Deus e a diversidade de gêneros
Quando a violência contra homossexuais se reveste de roupagem religiosa, acende o alarme de que se choca o ovo da serpente
Diego Neria Lejárraga, 48, é espanhol. Nasceu mulher. Mas desde criança se sentia homem. Aos 40 anos se submeteu a cirurgias para redesignar sua sexualidade. Virou homem. O padre de sua cidade, Plasencia, acusou-o de “filha do diabo”.
Diego escreveu ao papa Francisco antes do Natal de 2014. Indagou qual o seu lugar na “casa de Deus”. Francisco telefonou duas vezes para ele. Convidou-o a Roma, a 24 de janeiro. Diego, em companhia de sua noiva, foi recebido na casa Santa Marta, onde reside o papa. Francisco demonstrou que a Igreja Católica está aberta à diversidade sexual.
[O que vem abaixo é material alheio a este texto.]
/-- R248, R250, R262, R265: the command at the head of the matrix queue is checked, its gate word tested and left full, and it starts
with its windows captured; a check that fails ends it with an engine fault that names its record. Code 1 before code 4 when a gate or
done field fails both head checks, and a gate test only with a free unit, are the model's (log entry 75). The codes of R265, R269, R270, R273, R275, R277, R313 and R504 that a check at the start gives, each by the condition that its table
names; where several fail, the order among them is the model's (log entries 75 and 76). -/
def Obligations.MatrixCommandsStart : Prop :=
  (∀ (s : State) (g : Nat) (m : MCmd) (rest : List MCmd), (coreAt s g).mq = m :: rest → engineOn s g = true → quiescing s g = false →
     let r : MRec := m.record
     let popped := updCore s g fun c => { c with mq := rest }
     let faulted := fun (code win : Nat) (t : State) => t.mem = s.mem ∧ (coreAt t g).mq = rest ∧ (coreAt t g).mrun = (coreAt s g).mrun ∧
       ∀ k u, (coreAt s g).task = some k → kget? s.tasks k = some u → ∃ f : FaultInfo, kget? t.tasks k = some { u with faults := u.faults ++ [f] } ∧
         f.cls = 3 ∧ f.code = code ∧ f.aux = m.record.extractLsb' 0 64 ∧ f.addr = BitVec.ofNat 64 m.addr ∧ f.word = 0 ∧ f.win = win ∧ f.eng = true ∧ f.sid = 63 ∧
         f.gcn = g ∧ f.time = s.clk
     let misplaced := r.gate % 8 ≠ 0 ∨ r.done % 8 ≠ 0
     let outside := 0x140000 ≤ r.gate ∨ 0x140000 ≤ r.done
     (m.headOk = false → (¬misplaced → ¬outside → exec (.matrixHeadCheck g) s = .next (updCore s g fun c => { c with mq := { m with headOk := true } :: rest })) ∧
       (misplaced → ∃ t, exec (.matrixHeadCheck g) s = .next t ∧ faulted 1 63 t) ∧
       (¬misplaced → outside → ∃ t, exec (.matrixHeadCheck g) s = .next t ∧ faulted 4 63 t)) ∧
     (m.headOk = true → r.gt = true → m.gateOk = false → (coreAt s g).mrun = none →
       (holeAt s (slotBase g + r.gate) = true ∨ isEmpty s (slotBase g + r.gate) = false) →
       exec (.matrixGateTest g) s = .next (updCore s g fun c => { c with mq := { m with gateOk := true } :: rest })) ∧
     (∀ op i, (i, op) ∈ [(Instr.mma g, 1), (.mmas g, 2), (.smma24 g, 8), (.smma48 g, 9), (.gather g, 10), (.gmma g, 11)] → r.op = op → m.headOk = true →
       (r.gt = true → m.gateOk = true) → (coreAt s g).mrun = none →
       (startFault s g m = none → ∃ run, exec i s = .next (updCore popped g fun c => { c with mrun := some run }) ∧ run.cmd = m ∧
         run.awin = coreWin s g m.sid r.awin ∧ run.bwin = coreWin s g m.sid r.bwin ∧ run.effectDone = false ∧
         run.flags = (if r.gt = true ∧ holeAt s (slotBase g + r.gate) = true then fHole else 0) ∧ run.landed = [] ∧ run.sent = s.nextId ∧
         run.chunks = if op = 10 then gatherChunks s g m else remoteChunks s g m) ∧
       (∀ f, startFault s g m = some f → ∃ t, exec i s = .next t ∧ faulted f.1 f.2 t)) ∧
     (∀ op i, (i, op) ∈ [(Instr.mma g, 1), (.mmas g, 2), (.smma24 g, 8), (.smma48 g, 9), (.gather g, 10), (.gmma g, 11)] → r.op = op → m.headOk = true →
       r.gt = true → m.gateOk = false → exec i s = .refused (.notEnabled (match op with
         | 1 => "MMA" | 2 => "MMAS" | 8 => "SMMA24" | 9 => "SMMA48" | 10 => "GATHER" | _ => "GMMA")))) ∧
  (∀ (s : State) (g : Nat) (m : MCmd),
     let r : MRec := m.record
     let v := m.meta?.getD 0
     let fault := startFault s g m
     let product := r.op ∈ [1, 2, 8, 9, 11]
     let G := if r.op = 8 then 4 else 8
     let base := slotBase g
     let w := fun (n : Nat) => coreWin s g m.sid n
     let idx := fun (i : Nat) => meta16 v (2 * i)
     let inMates := fun (a : Nat) => isSpad a = true ∧ slotOf a / 16 = g / 16 ∧ slotOf a ≠ g
     let aStart := fun (i : Nat) => r.aoff + i * r.astride
     let aLen := rowBytes r.afmt (if r.ta then r.M else if r.op = 8 ∨ r.op = 9 then r.K / 2 else r.K)
     let aRow := fun (i : Nat) => i < (if r.ta then r.K else r.M)
     let bLen := rowBytes r.bfmt (if r.tb then r.K else r.N)
     let bStart := fun (i : Nat) => r.boff + i * r.bstride
     let bRow := fun (i : Nat) => i < (if r.tb then r.N else r.K)
     let aAt := fun (i : Nat) => if r.asrc = 1 then ((w r.awin).base.toNat + aStart i) % 2 ^ 48 else base + aStart i
     let bBase := fun (o : Nat) => if r.op = 11 then ∃ q < idx 0, (if q = 0 then 0 else idx q) < idx (q + 1) ∧ o = r.boff + q * r.sbstride else o = r.boff
     let bAt := fun (o i : Nat) => if r.bsrc = 1 then ((w r.bwin).base.toNat + o + i * r.bstride) % 2 ^ 48 else base + o + i * r.bstride
     let bad := r.op ∉ [1, 2, 3, 4, 5, 6, 8, 9, 10, 11] ∨ bits r 21 3 ≠ 0 ∨ bits r 28 4 ≠ 0 ∨ bits r 104 24 ≠ 0 ∨ bits r 168 24 ≠ 0 ∨ bits r 240 16 ≠ 0 ∨
       bits r 405 43 ≠ 0 ∨ (r.op ≠ 10 ∧ (128 < r.M ∨ 128 < r.N ∨ 15 < r.t0 + (r.M + 31) / 32 * ((r.N + 31) / 32) - 1)) ∨
       ((product ∨ r.op = 10) ∧ r.K = 0) ∨ (product ∧ (r.afmt ∉ [0, 3, 4, 5, 6, 7, 8, 9] ∨ r.bfmt ∉ [0, 3, 4, 5, 6, 7, 8, 9] ∨ r.asrc = 3 ∨ r.bsrc = 3)) ∨
       (r.op = 2 ∧ r.K % 32 ≠ 0) ∨ ((r.op = 8 ∨ r.op = 9) ∧ r.K % G ≠ 0) ∨ ((r.op = 4 ∨ r.op = 5) ∧ r.asrc ≠ 0) ∨ (r.op = 4 ∧ r.afmt ≠ 7) ∨
       (r.op = 10 ∧ 1 < r.asrc) ∨ (r.op = 11 ∧ 1 < r.bsrc) ∨
       ((r.op = 8 ∨ r.op = 9) ∧ 512 < r.sa + (r.M - 1) * r.sastride + r.K / (if r.op = 8 then 8 else 4))
     (bad → fault = some (1, 63)) ∧
     (∀ c n, fault = some (c, n) → c ∈ [1, 2, 3, 4, 5, 6, 7, 8, 9, 10, 11] ∧ (n = 63 ∨ (c ∈ [2, 3, 5] ∧ (n = r.awin ∨ n = r.bwin)))) ∧
     (s.service = .reduced → product → ((r.afmt ≠ 5 ∧ r.afmt ≠ 6) ∨ (r.bfmt ≠ 5 ∧ r.bfmt ≠ 6)) → fault = some (1, 63)) ∧
     (badCmd r = false → s.service = .full →
       (8 ≤ r.op → m.meta? = none → fault = some (8, 63)) ∧
       (r.op = 3 ∨ r.op = 6 → fault = none) ∧
       (r.op = 10 → m.meta? = some v → g < 65536 →
         let reads := fun (i : Nat) => i < r.M ∧ idx i ≠ 0xFFFF
         let src := fun (i : Nat) => r.aoff + idx i * r.astride
         let meets := r.asrc = 0 ∧ ∃ i, reads i ∧ src i < r.boff + (r.M - 1) * r.bstride + r.K ∧ r.boff < src i + r.K
         let high := (r.asrc = 0 ∧ ∃ i, reads i ∧ 0x140000 < src i + r.K) ∨ ∃ i < r.M, 0x140000 < bStart i + r.K
         let far := fun (i : Nat) => ((w r.awin).base.toNat + src i) % 2 ^ 48
         (meets → fault = some (1, 63)) ∧
         (¬ meets → high → fault = some (4, 63)) ∧
         (¬ meets → ¬ high → r.asrc = 1 → (∃ i, reads i ∧ (far i < (w r.awin).base.toNat ∨ (w r.awin).limit.toNat < far i + r.K)) → fault = some (5, r.awin)) ∧
         (¬ meets → ¬ high → r.asrc = 0 → fault = none) ∧
         (¬ meets → ¬ high → r.asrc = 1 → (∀ i, reads i → (w r.awin).base.toNat ≤ far i ∧ far i + r.K ≤ (w r.awin).limit.toNat ∧ isHbm (far i) = true ∧
           isHbm (far i + r.K - 1) = true) → fault = none)) ∧
       (r.op = 11 → m.meta? = some v → idx 0 < 256 →
         (idx 0 = 0 ∨ (∃ k, k + 1 < idx 0 ∧ idx (k + 2) < idx (k + 1)) ∨ idx (idx 0) ≠ r.M) → fault = some (6, 63)) ∧
       ((r.op = 8 ∨ r.op = 9) → m.meta? = some v → (∃ i < r.M, ∃ h < r.K / G, keptOk G v (r.sa + i * r.sastride) h = false) → fault = some (7, 63)) ∧
       (r.op = 4 ∨ r.op = 5 →
         let skew := ∃ i < r.M, (base + aStart i) % fmtAlign r.afmt ≠ 0
         let high := ∃ i < r.M, 0x140000 < aStart i + rowBytes r.afmt r.N
         (skew → fault = some (2, 63)) ∧ (¬ skew → high → fault = some (4, 63)) ∧ (¬ skew → ¬ high → fault = none)) ∧
       (product → (8 ≤ r.op → m.meta? = some v) → (r.op = 11 → raggedOk v r.M = true) →
         (r.op = 8 ∨ r.op = 9 → ∀ i < r.M, ∀ h < r.K / G, keptOk G v (r.sa + i * r.sastride) h = true) →
         let aSkew := if r.asrc = 2 then 1 < (if r.ta then r.K else r.M) ∧ r.astride % fmtAlign r.afmt ≠ 0 else ∃ i, aRow i ∧ aAt i % fmtAlign r.afmt ≠ 0
         let bSkew := ∃ o, bBase o ∧ if r.bsrc = 2 then 1 < (if r.tb then r.N else r.K) ∧ r.bstride % fmtAlign r.bfmt ≠ 0
           else ∃ i, bRow i ∧ bAt o i % fmtAlign r.bfmt ≠ 0
         let aFar := r.asrc = 1 ∧ ∃ i, aRow i ∧ ¬(inMates (aAt i) ∧ inMates (aAt i + aLen - 1))
         let bFar := r.bsrc = 1 ∧ ∃ o i, bBase o ∧ bRow i ∧ ¬(inMates (bAt o i) ∧ inMates (bAt o i + bLen - 1))
         let high := (r.asrc = 0 ∧ ∃ i, aRow i ∧ 0x140000 < aStart i + aLen) ∨
           (r.bsrc = 0 ∧ ∃ o i, bBase o ∧ bRow i ∧ 0x140000 < o + i * r.bstride + bLen) ∨
           (r.op = 2 ∧ ((∃ i < r.M, 0x140000 < r.sa + i * r.sastride + r.K / 32) ∨ ∃ j < r.N, 0x140000 < r.sb + j * r.sbstride + r.K / 32))
         let aOut := r.asrc = 1 ∧ ∃ i, aRow i ∧ (aAt i < (w r.awin).base.toNat ∨ (w r.awin).limit.toNat < aAt i + aLen)
         let bOut := r.bsrc = 1 ∧ ∃ o i, bBase o ∧ bRow i ∧ (bAt o i < (w r.bwin).base.toNat ∨ (w r.bwin).limit.toNat < bAt o i + bLen)
         let win := fun (src n : Nat) => if src = 1 then n else 63
         let needsA := (((if r.ta then r.K else r.M) - 1) * r.astride + aLen + 511) / 512
         let needsB := (((if r.tb then r.N else r.K) - 1) * r.bstride + bLen + 511) / 512
         let needs := fun (n : Nat) => (if r.asrc = 2 ∧ r.aoff % 64 = n then needsA else 0) + (if r.bsrc = 2 ∧ r.boff % 64 = n then needsB else 0)
         let code : Nat → Option Nat := fun n => match kget? s.streams (streamKey g n) with
           | none => some 9
           | some st =>
             if st.valid = false ∨ bits st.entry (128 + g % 16) 1 = 0 ∨ bits st.entry (144 + 3 * (g % 16)) 3 ≠ 0 then some 9
             else if bits st.entry 96 32 ≠ 0 ∧ bits st.entry 96 32 < kget st.taken (g % 16) 0 + needs n then some 10
             else if debugOn s g = true ∧ min (bits st.entry (192 + 4 * (g % 16)) 4) (bits st.entry 88 4) < needs n then some 11
             else none
         (aSkew → fault = some (2, win r.asrc r.awin)) ∧
         (¬ aSkew → bSkew → fault = some (2, win r.bsrc r.bwin)) ∧
         (¬ aSkew → ¬ bSkew →
           (aFar → fault = some (3, r.awin)) ∧
           (¬ aFar → bFar → fault = some (3, r.bwin)) ∧
           (¬ aFar → ¬ bFar → high → fault = some (4, 63)) ∧
           (¬ aFar → ¬ bFar → ¬ high → aOut → fault = some (5, r.awin)) ∧
           (¬ aFar → ¬ bFar → ¬ high → ¬ aOut → bOut → fault = some (5, r.bwin)) ∧
           (¬ aFar → ¬ bFar → ¬ high → ¬ aOut → ¬ bOut →
             (∀ c, r.asrc = 2 → code (r.aoff % 64) = some c → fault = some (c, 63)) ∧
             (∀ c, (r.asrc = 2 → code (r.aoff % 64) = none) → r.bsrc = 2 → code (r.boff % 64) = some c → fault = some (c, 63)) ∧
             ((r.asrc = 2 → code (r.aoff % 64) = none) → (r.bsrc = 2 → code (r.boff % 64) = none) → fault = none))))))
Ao sair do encontro, Diego disse sentir uma imensa paz.
O papa abraça a ousadia de Jesus, que defendeu a mulher adúltera do ataque dos fariseus; acolheu Madalena, que portava “sete demônios”, como discípula e primeira testemunha de sua ressurreição; e elogiou a veracidade da samaritana, que estava no sexto marido, e fez dela a primeira apóstola.
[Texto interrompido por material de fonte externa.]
-- ==== Sys2Proof/Laws/Maps.lean ====
section
/-! SUPPORT. The laws of the finite maps and the number sets in which State holds its sparse data. -/

namespace Sys2Proof.Machine

variable {α : Type}

/-- A key that was set is read back. -/
@[simp] theorem kget?_kset_self (m : KMap α) (k : Nat) (v : α) : kget? (kset m k v) k = some v := by
  induction m with
  | nil => simp [kset, kget?]
  | cons p r ih =>
    simp only [kset]
    split
    · simp [kget?]
    · split
      · simp [kget?]
      · next h1 h2 => simp [kget?, h2, ih]

/-- Setting a key leaves the others. -/
@[simp] theorem kget?_kset_ne (m : KMap α) {k q : Nat} (v : α) (h : q ≠ k) : kget? (kset m k v) q = kget? m q := by
  induction m with
  | nil => simp [kset, kget?, h]
  | cons p r ih =>
    simp only [kset]
    split
    · simp [kget?, h]
    · split
      · next h1 h2 => simp [kget?, h, ← h2]
      · simp [kget?, ih]

/-- Setting a key and reading any. -/
theorem kget?_kset (m : KMap α) (k q : Nat) (v : α) : kget? (kset m k v) q = if q = k then some v else kget? m q := by
  split
  · next h => rw [h, kget?_kset_self]
  · next h => exact kget?_kset_ne m v h

/-- A key that was taken out is gone. -/
@[simp] theorem kget?_kdel_self (m : KMap α) (k : Nat) : kget? (kdel m k) k = none := by
  induction m with
  | nil => rfl
  | cons p r ih =>
    simp only [kdel]
    split
    · exact ih
    · next h => simp [kget?, h, ih]

/-- Taking a key out leaves the others. -/
@[simp] theorem kget?_kdel_ne (m : KMap α) {k q : Nat} (h : q ≠ k) : kget? (kdel m k) q = kget? m q := by
  induction m with
  | nil => rfl
  | cons p r ih =>
    simp only [kdel]
    split
    · next hk => simp [kget?, ← hk, h, ih]
    · simp [kget?, ih]

/-- The later of two settings of a key stands. -/
@[simp] theorem kset_kset (m : KMap α) (k : Nat) (v w : α) : kset (kset m k v) k w = kset m k w := by
  induction m with
  | nil => simp [kset]
  | cons p r ih =>
    simp only [kset]
    split
    · simp [kset]
    · split
      · simp [kset]
      · next h1 h2 => simp [kset, h1, h2, ih]

/-- The value held at a key that was set. -/
@[simp] theorem kget_kset_self (m : KMap α) (k : Nat) (v d : α) : kget (kset m k v) k d = v := by simp [kget]

/-- The values held at the other keys. -/
@[simp] theorem kget_kset_ne (m : KMap α) {k q : Nat} (v d : α) (h : q ≠ k) : kget (kset m k v) q d = kget m q d := by
  simp [kget, h]

/-- A number put into a set is in it, with those that were. -/
@[simp] theorem mem_sinsert (l : List Nat) (a b : Nat) : b ∈ sinsert l a ↔ b = a ∨ b ∈ l := by
  induction l with
  | nil => simp [sinsert]
  | cons c r ih =>
    simp only [sinsert]
    split
    · simp
    · split
      · next h => subst h; simp
      · simp only [List.mem_cons, ih]; constructor <;> (intro h; rcases h with h | h | h <;> simp [h])

/-- A number taken out of a set is not in it; the others are. -/
@[simp] theorem mem_sdel (l : List Nat) (a b : Nat) : b ∈ sdel l a ↔ b ≠ a ∧ b ∈ l := by
  induction l with
  | nil => simp [sdel]
  | cons c r ih =>
    simp only [sdel]
    split
    · next h => subst h; simp only [ih, List.mem_cons]; constructor
                · rintro ⟨h1, h2⟩; exact ⟨h1, .inr h2⟩
                · rintro ⟨h1, h2⟩; exact ⟨h1, h2.resolve_left h1⟩
    · next h => simp only [List.mem_cons, ih]; constructor
                · rintro (rfl | ⟨h1, h2⟩)
                  · exact ⟨fun e => h e.symm, .inl rfl⟩
                  · exact ⟨h1, .inr h2⟩
                · rintro ⟨h1, rfl | h2⟩
                  · exact .inl rfl
                  · exact .inr ⟨h1, h2⟩

end Sys2Proof.Machine
end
O amor e, com ele, a compaixão e a misericórdia, deve soterrar preconceitos e discriminações.
“Quem sou eu para julgar os gays?”, expressou Francisco em julho de 2013, ao deixar a Jornada Mundial da Juventude, no Rio. “Se uma pessoa é gay, busca Deus e tem boa vontade, quem sou eu para julgá-la?”
O papa está à frente da Igreja Católica no duplo sentido — como seu chefe e por sua atitude profeticamente evangélica. Em outubro de 2014, durante o sínodo dos bispos sobre a família, em Roma, cardeais rejeitaram a proposta de maior aceitação, na Igreja, de casais homossexuais. Francisco, que prefere a democracia a se impor como soberano absoluto (aliás, ele é o único do Ocidente), não contrariou os cardeais. Preferiu levantar uma pergunta que encurralou os prelados homofóbicos: casais homossexuais têm filhos. “Vamos deixar essas crianças fora da catequese?”
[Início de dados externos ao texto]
-- ==== Sys2Proof/Laws/State.lean ====
section
/-! SUPPORT. What each update of a state leaves: one lemma for each field and each update, true by unfolding, so that no later proof
opens a record update. -/

namespace Sys2Proof.Machine

/-! ### updCore -/

@[simp] theorem updCore_clk (s : State) (g : Nat) (f : Core → Core) : (updCore s g f).clk = s.clk := rfl
@[simp] theorem updCore_mem (s : State) (g : Nat) (f : Core → Core) : (updCore s g f).mem = s.mem := rfl
@[simp] theorem updCore_empties (s : State) (g : Nat) (f : Core → Core) : (updCore s g f).empties = s.empties := rfl
@[simp] theorem updCore_poison (s : State) (g : Nat) (f : Core → Core) : (updCore s g f).poison = s.poison := rfl
@[simp] theorem updCore_waiters (s : State) (g : Nat) (f : Core → Core) : (updCore s g f).waiters = s.waiters := rfl
@[simp] theorem updCore_accs (s : State) (g : Nat) (f : Core → Core) : (updCore s g f).accs = s.accs := rfl
@[simp] theorem updCore_flights (s : State) (g : Nat) (f : Core → Core) : (updCore s g f).flights = s.flights := rfl
@[simp] theorem updCore_regions (s : State) (g : Nat) (f : Core → Core) : (updCore s g f).regions = s.regions := rfl
@[simp] theorem updCore_regionSize (s : State) (g : Nat) (f : Core → Core) : (updCore s g f).regionSize = s.regionSize := rfl
@[simp] theorem updCore_burnt (s : State) (g : Nat) (f : Core → Core) : (updCore s g f).burnt = s.burnt := rfl
@[simp] theorem updCore_methods (s : State) (g : Nat) (f : Core → Core) : (updCore s g f).methods = s.methods := rfl
@[simp] theorem updCore_images (s : State) (g : Nat) (f : Core → Core) : (updCore s g f).images = s.images := rfl
@[simp] theorem updCore_sealed (s : State) (g : Nat) (f : Core → Core) : (updCore s g f).sealed = s.sealed := rfl
@[simp] theorem updCore_transCount (s : State) (g : Nat) (f : Core → Core) : (updCore s g f).transCount = s.transCount := rfl
@[simp] theorem updCore_domains (s : State) (g : Nat) (f : Core → Core) : (updCore s g f).domains = s.domains := rfl
@[simp] theorem updCore_revSeq (s : State) (g : Nat) (f : Core → Core) : (updCore s g f).revSeq = s.revSeq := rfl
@[simp] theorem updCore_revVers (s : State) (g : Nat) (f : Core → Core) : (updCore s g f).revVers = s.revVers := rfl
@[simp] theorem updCore_tenants (s : State) (g : Nat) (f : Core → Core) : (updCore s g f).tenants = s.tenants := rfl
@[simp] theorem updCore_partOrder (s : State) (g : Nat) (f : Core → Core) : (updCore s g f).partOrder = s.partOrder := rfl
@[simp] theorem updCore_fenceWaits (s : State) (g : Nat) (f : Core → Core) : (updCore s g f).fenceWaits = s.fenceWaits := rfl
@[simp] theorem updCore_tasks (s : State) (g : Nat) (f : Core → Core) : (updCore s g f).tasks = s.tasks := rfl
@[simp] theorem updCore_slotUse (s : State) (g : Nat) (f : Core → Core) : (updCore s g f).slotUse = s.slotUse := rfl
@[simp] theorem updCore_accepted (s : State) (g : Nat) (f : Core → Core) : (updCore s g f).accepted = s.accepted := rfl
@[simp] theorem updCore_reqs (s : State) (g : Nat) (f : Core → Core) : (updCore s g f).reqs = s.reqs := rfl
@[simp] theorem updCore_saves (s : State) (g : Nat) (f : Core → Core) : (updCore s g f).saves = s.saves := rfl
@[simp] theorem updCore_keys (s : State) (g : Nat) (f : Core → Core) : (updCore s g f).keys = s.keys := rfl
@[simp] theorem updCore_owner (s : State) (g : Nat) (f : Core → Core) : (updCore s g f).owner = s.owner := rfl
@[simp] theorem updCore_handover (s : State) (g : Nat) (f : Core → Core) : (updCore s g f).handover = s.handover := rfl
@[simp] theorem updCore_ownerSeen (s : State) (g : Nat) (f : Core → Core) : (updCore s g f).ownerSeen = s.ownerSeen := rfl
@[simp] theorem updCore_service (s : State) (g : Nat) (f : Core → Core) : (updCore s g f).service = s.service := rfl
@[simp] theorem updCore_dieOk (s : State) (g : Nat) (f : Core → Core) : (updCore s g f).dieOk = s.dieOk := rfl
@[simp] theorem updCore_tested (s : State) (g : Nat) (f : Core → Core) : (updCore s g f).tested = s.tested := rfl
@[simp] theorem updCore_switching (s : State) (g : Nat) (f : Core → Core) : (updCore s g f).switching = s.switching := rfl
@[simp] theorem updCore_disabled (s : State) (g : Nat) (f : Core → Core) : (updCore s g f).disabled = s.disabled := rfl
@[simp] theorem updCore_retired (s : State) (g : Nat) (f : Core → Core) : (updCore s g f).retired = s.retired := rfl
@[simp] theorem updCore_retiring (s : State) (g : Nat) (f : Core → Core) : (updCore s g f).retiring = s.retiring := rfl
@[simp] theorem updCore_chanRetired (s : State) (g : Nat) (f : Core → Core) : (updCore s g f).chanRetired = s.chanRetired := rfl
@[simp] theorem updCore_chanPending (s : State) (g : Nat) (f : Core → Core) : (updCore s g f).chanPending = s.chanPending := rfl
@[simp] theorem updCore_chanTold (s : State) (g : Nat) (f : Core → Core) : (updCore s g f).chanTold = s.chanTold := rfl
@[simp] theorem updCore_order (s : State) (g : Nat) (f : Core → Core) : (updCore s g f).order = s.order := rfl
@[simp] theorem updCore_mgmt (s : State) (g : Nat) (f : Core → Core) : (updCore s g f).mgmt = s.mgmt := rfl
@[simp] theorem updCore_eventSeq (s : State) (g : Nat) (f : Core → Core) : (updCore s g f).eventSeq = s.eventSeq := rfl
@[simp] theorem updCore_powerCap (s : State) (g : Nat) (f : Core → Core) : (updCore s g f).powerCap = s.powerCap := rfl
@[simp] theorem updCore_powerLast (s : State) (g : Nat) (f : Core → Core) : (updCore s g f).powerLast = s.powerLast := rfl
@[simp] theorem updCore_throttled (s : State) (g : Nat) (f : Core → Core) : (updCore s g f).throttled = s.throttled := rfl
@[simp] theorem updCore_split (s : State) (g : Nat) (f : Core → Core) : (updCore s g f).split = s.split := rfl
@[simp] theorem updCore_splitPending (s : State) (g : Nat) (f : Core → Core) : (updCore s g f).splitPending = s.splitPending := rfl
@[simp] theorem updCore_trained (s : State) (g : Nat) (f : Core → Core) : (updCore s g f).trained = s.trained := rfl
@[simp] theorem updCore_groups (s : State) (g : Nat) (f : Core → Core) : (updCore s g f).groups = s.groups := rfl
@[simp] theorem updCore_sendqs (s : State) (g : Nat) (f : Core → Core) : (updCore s g f).sendqs = s.sendqs := rfl
@[simp] theorem updCore_streams (s : State) (g : Nat) (f : Core → Core) : (updCore s g f).streams = s.streams := rfl
@[simp] theorem updCore_attestUsed (s : State) (g : Nat) (f : Core → Core) : (updCore s g f).attestUsed = s.attestUsed := rfl
@[simp] theorem updCore_ownerRing (s : State) (g : Nat) (f : Core → Core) : (updCore s g f).ownerRing = s.ownerRing := rfl
@[simp] theorem updCore_outbox (s : State) (g : Nat) (f : Core → Core) : (updCore s g f).outbox = s.outbox := rfl
@[simp] theorem updCore_cur (s : State) (g : Nat) (f : Core → Core) : (updCore s g f).cur = s.cur := rfl
@[simp] theorem updCore_sched (s : State) (g : Nat) (f : Core → Core) : (updCore s g f).sched = s.sched := rfl
@[simp] theorem updCore_nextId (s : State) (g : Nat) (f : Core → Core) : (updCore s g f).nextId = s.nextId := rfl
@[simp] theorem updCore_net (s : State) (g : Nat) (f : Core → Core) : (updCore s g f).net = s.net := rfl
@[simp] theorem updCore_reqWait (s : State) (g : Nat) (f : Core → Core) : (updCore s g f).reqWait = s.reqWait := rfl
@[simp] theorem updCore_fabricKey (s : State) (g : Nat) (f : Core → Core) : (updCore s g f).fabricKey = s.fabricKey := rfl
@[simp] theorem updCore_dieLinks (s : State) (g : Nat) (f : Core → Core) : (updCore s g f).dieLinks = s.dieLinks := rfl
@[simp] theorem updCore_stacksBasic (s : State) (g : Nat) (f : Core → Core) : (updCore s g f).stacksBasic = s.stacksBasic := rfl
@[simp] theorem updCore_stacksFine (s : State) (g : Nat) (f : Core → Core) : (updCore s g f).stacksFine = s.stacksFine := rfl
@[simp] theorem updCore_unreported (s : State) (g : Nat) (f : Core → Core) : (updCore s g f).unreported = s.unreported := rfl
Na Parada Gay de São Paulo, a 7 de junho, a atriz transexual Viviany Beledoni se apresentou seminua pregada à cruz. Muitos cristãos a acusaram de “blasfêmia”. Os mesmos que não consideram pecado ou crime a homofobia, e não mexem um dedo para combater a servidão da mulher como corpo-objeto abusado e explorado por homens de todas as épocas.
No Brasil colonial os pregadores exaltavam Jesus Crucificado para que escravos se submetessem resignadamente à chibata dos senhores. Quando uma transexual utiliza a cruz como símbolo dos sofrimentos de LGBTodos, os fariseus de hoje jogam pedras na Geni... Como se a cultura machista decorresse da vontade de Deus. Isso, sim, é tomar o seu Santo Nome em vão. E querer reduzir a moralidade social à questão sexual, como enfatiza a teóloga Ivone Gebara.
Quando a violência à diversidade de gêneros se reveste de roupagem religiosa, acende o alarme de que se choca o ovo da serpente. O nazismo resultou também da perversa ideologia religiosa que acusa os judeus de “assassinos de Cristo”.
Matar é pecado mortal. Matar em nome de Deus é ainda mais grave. E não se mata apenas pela eliminação física. A morte simbólica usa as armas do preconceito e da discriminação para demonizar também os gays criados à imagem e semelhança de Deus — que não é homem nem mulher — e por ele são amados como filhos e filhas diletos.